For more on this point and these terms, see this (MathWorld) and this (Wikipedia).

This is the unique real solution $r$ of $\cos(x) = x$.
For any $x \ne r$ we have $|\cos(x) – r| = \left|\int_{r}^x \sin(t)\ dt\right| < |x – r|$.
This implies that $r$ is a global attractor for this iteration.
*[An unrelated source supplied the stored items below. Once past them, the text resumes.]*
-- ==== Sys2Proof/Laws/Parts.lean ====
section
/-! SUPPORT. The frames of the commands, part by part. -/

open Sys2Proof

namespace Sys2Proof.Machine

/-- The fields of a part, as a mask. -/
def Part.mask : Part → Nat
  | .registers => 0x1
  | .windows => 0x2
  | .clock => 0x1c
  | .timescale => 0x60
  | .time => 0x3fc
  | .boundary => 0xffffffc00
  | .ledger => 0x1ffff000000000
  | .lanes => 0x1fe0000000000000
  | .almanac => 0x1000000000000000
  | .ports => 0xfe000000000000000
  | .ingress => 0x1fffff00000000000000000
  | .egress => 0x1ffe0000000000000000000000
  | .security => 0x7fe0000000000000000000000000
  | .random => 0x800000000000000000000000000
  | .granary => 0xfffff8000000000000000000000000000
  | .banks => 0x18000000000000000000000000000
  | .host => 0xf000000000000000000000000000000000
  | .stewards => 0x1f0000000000000000000000000000000000
  | .observed => 0xffe00000000000000000000000000000000000
  | .emitted => 0x200000000000000000000000000000000000000

theorem touch_registers (c : Instr) (h : reachRegisters c = false) : touch c &&& 0x1 = 0 := by
  cases c <;> first | exact Bool.noConfusion (show true = false from h) | rfl | (dsimp only [touch]; rfl)

theorem touch_windows (c : Instr) (h : reachWindows c = false) : touch c &&& 0x2 = 0 := by
  cases c <;> first | exact Bool.noConfusion (show true = false from h) | rfl | (dsimp only [touch]; rfl)

theorem touch_clock (c : Instr) (h : reachClock c = false) : touch c &&& 0x1c = 0 := by
  cases c <;> first | exact Bool.noConfusion (show true = false from h) | rfl | (dsimp only [touch]; rfl)

theorem touch_timescale (c : Instr) (h : reachTimescale c = false) : touch c &&& 0x60 = 0 := by
  cases c <;> first | exact Bool.noConfusion (show true = false from h) | rfl | (dsimp only [touch]; rfl)

theorem touch_time (c : Instr) (h : reachTime c = false) : touch c &&& 0x3fc = 0 := by
  cases c <;> first | exact Bool.noConfusion (show true = false from h) | rfl | (dsimp only [touch]; rfl)

theorem touch_boundary (c : Instr) (h : reachBoundary c = false) : touch c &&& 0xffffffc00 = 0 := by
  cases c <;> first | exact Bool.noConfusion (show true = false from h) | rfl | (dsimp only [touch]; rfl)

theorem touch_ledger (c : Instr) (h : reachLedger c = false) : touch c &&& 0x1ffff000000000 = 0 := by
  cases c <;> first | exact Bool.noConfusion (show true = false from h) | rfl | (dsimp only [touch]; rfl)

theorem touch_lanes (c : Instr) (h : reachLanes c = false) : touch c &&& 0x1fe0000000000000 = 0 := by
  cases c <;> first | exact Bool.noConfusion (show true = false from h) | rfl | (dsimp only [touch]; rfl)

theorem touch_almanac (c : Instr) (h : reachAlmanac c = false) : touch c &&& 0x1000000000000000 = 0 := by
  cases c <;> first | exact Bool.noConfusion (show true = false from h) | rfl | (dsimp only [touch]; rfl)

theorem touch_ports (c : Instr) (h : reachPorts c = false) : touch c &&& 0xfe000000000000000 = 0 := by
  cases c <;> first | exact Bool.noConfusion (show true = false from h) | rfl | (dsimp only [touch]; rfl)

theorem touch_ingress (c : Instr) (h : reachIngress c = false) : touch c &&& 0x1fffff00000000000000000 = 0 := by
  cases c <;> first | exact Bool.noConfusion (show true = false from h) | rfl | (dsimp only [touch]; rfl)

theorem touch_egress (c : Instr) (h : reachEgress c = false) : touch c &&& 0x1ffe0000000000000000000000 = 0 := by
  cases c <;> first | exact Bool.noConfusion (show true = false from h) | rfl | (dsimp only [touch]; rfl)

theorem touch_security (c : Instr) (h : reachSecurity c = false) : touch c &&& 0x7fe0000000000000000000000000 = 0 := by
  cases c <;> first | exact Bool.noConfusion (show true = false from h) | rfl | (dsimp only [touch]; rfl)

theorem touch_random (c : Instr) (h : reachRandom c = false) : touch c &&& 0x800000000000000000000000000 = 0 := by
  cases c <;> first | exact Bool.noConfusion (show true = false from h) | rfl | (dsimp only [touch]; rfl)

theorem touch_granary (c : Instr) (h : reachGranary c = false) : touch c &&& 0xfffff8000000000000000000000000000 = 0 := by
  cases c <;> first | exact Bool.noConfusion (show true = false from h) | rfl | (dsimp only [touch]; rfl)

theorem touch_banks (c : Instr) (h : reachBanks c = false) : touch c &&& 0x18000000000000000000000000000 = 0 := by
  cases c <;> first | exact Bool.noConfusion (show true = false from h) | rfl | (dsimp only [touch]; rfl)

theorem touch_host (c : Instr) (h : reachHost c = false) : touch c &&& 0xf000000000000000000000000000000000 = 0 := by
  cases c <;> first | exact Bool.noConfusion (show true = false from h) | rfl | (dsimp only [touch]; rfl)

theorem touch_stewards (c : Instr) (h : reachStewards c = false) : touch c &&& 0x1f0000000000000000000000000000000000 = 0 := by
  cases c <;> first | exact Bool.noConfusion (show true = false from h) | rfl | (dsimp only [touch]; rfl)

theorem touch_observed (c : Instr) (h : reachObserved c = false) : touch c &&& 0xffe00000000000000000000000000000000000 = 0 := by
  cases c <;> first | exact Bool.noConfusion (show true = false from h) | rfl | (dsimp only [touch]; rfl)

theorem touch_emitted (c : Instr) (h : reachEmitted c = false) : touch c &&& 0x200000000000000000000000000000000000000 = 0 := by
  cases c <;> first | exact Bool.noConfusion (show true = false from h) | rfl | (dsimp only [touch]; rfl)

end Sys2Proof.Machine
end

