theorem scrubCompare_disables :
    (scrubCompare b bank i .uncorrectable false w).get (Reg.sieveDisabled b) = (w.get (Reg.sieveDisabled b) + 1) % 2 ^ 16 ∧
    bit (entryAt b bank i (scrubCompare b bank i .uncorrectable false w)).action 63 = false := by
  have aside : Aside (Reg.sieveDisabled b) := by simp only [Aside, Reg.sieveDisabled]; omega
  unfold scrubCompare
  dsimp only [Bool.false_and]
  refine ⟨?_, ?_⟩
  · rw [aside.raise, get_bump_same]
    exact congrArg (fun n => (n + 1) % 2 ^ 16) (get_congr (shadowNoted_regs _) _)
  · unfold entryAt
    rw [raise_ing, Wall.bump_ing]
    exact invalidate_same ..

end

/-! ### Policers and the Gleaner -/

section

variable {b i e v : Nat} {w : Wall}

theorem gleanExpire_frees (held : (tget w.ing.glean (gleanKey b e)).isSome = true) :
    tget (gleanExpire b e w).ing.glean (gleanKey b e) = none ∧
    (gleanExpire b e w).get (Reg.gleanExpired b) = (w.get (Reg.gleanExpired b) + 1) % 2 ^ 64 ∧
    (gleanExpire b e w).get (Reg.gleanUsed b) = (w.get (Reg.gleanUsed b) - 1) % 2 ^ 16 := by
  have apart : (Reg.gleanUsed b).key ≠ (Reg.gleanExpired b).key := by simp only [Reg.gleanUsed, Reg.gleanExpired]; omega
  have frees : gleanExpire b e w = (freeGlean b e w).bump (Reg.gleanExpired b) 1 := by
    obtain ⟨g, hg⟩ := Option.isSome_iff_exists.mp held
    unfold gleanExpire
    rw [hg]
  rw [frees]
  refine ⟨tget_tdel_same .., ?_, ?_⟩
  · rw [get_bump_same]
    unfold freeGlean
    rw [get_set_other _ _ _ _ apart.symm]
    rfl
  · rw [get_bump_other _ _ _ _ apart]
    exact get_set_same ..

theorem gleanFlush_frees (he : e < 1024) : tget (gleanFlush b w).ing.glean (gleanKey b e) = none := by
  rw [gleanFlush_glean]
  refine tget_tfilter_none _ _ _ fun _ => ?_
  unfold gleanKey
  simp only [bne_eq_false_iff_eq]
  omega

end

/-- Settles O33: each operation by what it leaves in the bank, the counter or the record that it names. -/
theorem sieveOperations : Obligations.SieveOperations := by
  refine ⟨fun b i s open' idle => ⟨?_, ?_, ?_, ?_⟩, fun b i c s open' running which => ?_,
    fun b i s open' => ⟨?_, ?_, ?_, ?_⟩, fun b s on running => completes_actIf rfl on (swapDone_does running),
    fun b bank i s on => ⟨?_, ?_, ?_⟩, fun b i v s open' => completes_actIf rfl open' ?_,
    fun b e s on held => completes_actIf rfl on (gleanExpire_frees held), fun r row u k data s hu id ready => ?_⟩
  · exact completes_actIf rfl open' (sieveWriteShadow_entry idle)
  · exact completes_actIf rfl open' (sieveReadShadow_stage idle)
  · exact completes_actIf rfl open' (sieveInvalidateShadow_invalid idle)
  · exact completes_actIf rfl open' (swapWindow_swaps idle)
  · have refused : Completes c s fun t => t = { s with w := setRefused b.val true s.w } := by
      rcases which with rfl | rfl | rfl | rfl
      · exact completes_actIf rfl open' (congrArg (fun x => { s with w := x }) (sieveCmd_refused running))
      · exact completes_actIf rfl open' (congrArg (fun x => { s with w := x }) (sieveCmd_refused running))
      · exact completes_actIf rfl open' (congrArg (fun x => { s with w := x }) (sieveCmd_refused running))
      · exact completes_actIf rfl open' (congrArg (fun x => { s with w := x }) (swapWindow_refused running))
    obtain ⟨t, ht, rfl⟩ := refused
    exact ⟨_, ht, rfl, rfl, refused_bit _ _⟩
  · exact completes_actIf rfl open' fun bank hb => sieveWriteBoth_entry i.isLt hb
  · exact completes_actIf rfl open' sieveReadActive_stage
  · exact completes_actIf rfl open' fun bank hb => sieveInvalidateBoth_invalid i.isLt hb
  · exact completes_actIf rfl open' ⟨tget_tdel_same .., rfl⟩
  · exact completes_actIf rfl on rfl
  · exact completes_actIf rfl on scrubCompare_repairs
  · exact completes_actIf rfl on scrubCompare_disables
  · dsimp only
    by_cases good : policerOk (policerStage b.val i.val v s.w) = true
    · rw [if_pos good, policerApply_good good]
      exact ⟨tgetD_tput_same .., rfl⟩
    · rw [if_neg good, policerApply_bad good]
      exact ⟨rfl, get_bump_same ..⟩
  · have takes : effect 0 r row u k 1 data (headTaken s.w) = .ok (gleanFlush u (headTaken s.w)) := by
      unfold effect
      rw [id]
      rfl
    refine ready.completes (o := .gleanFlush) rfl (by rw [id]; rfl) (by rw [id]; decide) takes ⟨?_, fun e he => ?_⟩
    · rw [answered_get _ _ _ _ _ (by simp only [Aside, Reg.gleanUsed]; omega) (by simp only [Reg.gleanUsed, Reg.busyRefused]; omega)
        (by rw [id]; decide)]
      exact get_set_same ..
    · dsimp only
      rw [(answered_keep ..).ing.same (by decide)]
      exact gleanFlush_frees he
As already discussed in other threads:

What is the solution of cos(x)=x?

Solving $2x – \sin 2x = \pi/2$ for $0 < x < \pi/2$

fhe fixed point of $\cos(x)$ (i.e. the Dottie number) can be written as a particular solution of Kepler equation, therefore it can be also expressed as:

$$ DottieNumber=\sum_{n=1}^\infty \frac{2J_n(n)}{n} \sin\left(\frac{\pi n}2\right)= 2\sum_{n=0}^\infty \left( \frac{J_{4n+1}(4n+1)}{4n+1} – \frac{J_{4n+3}(4n+3)}{4n+3}\right)$$

where $J_n(x)$ are Bessel functions.

its the solution to cos(x)=x, also sometimes known as the dottie number

The number is

$$\alpha=\frac1\pi \int_0^{\pi } \arctan\left(\tan \left(\frac{t-\sin t+\frac{\pi }{2}}2\right)\right) \, dt+\frac{1}{\pi }$$

You may treat is as dynamical system with state transition function $f(x) = cos(x)$. After first two iterations $f^{n > 2}(x)$ will lay in interval $I = [cos(1), 1]$. Line $g(x) = x$ will intercept $cos(x)$ in interval $I$ exactly once so $cos(x)$ has unique fixed point in $I$. Because of unique fixed point and because $|f'(x)| < 1$ sequence $f^n(x)$ will converge to this fixed point.

You found the real solution of $ \cos x = x $ through a fixed point converging process.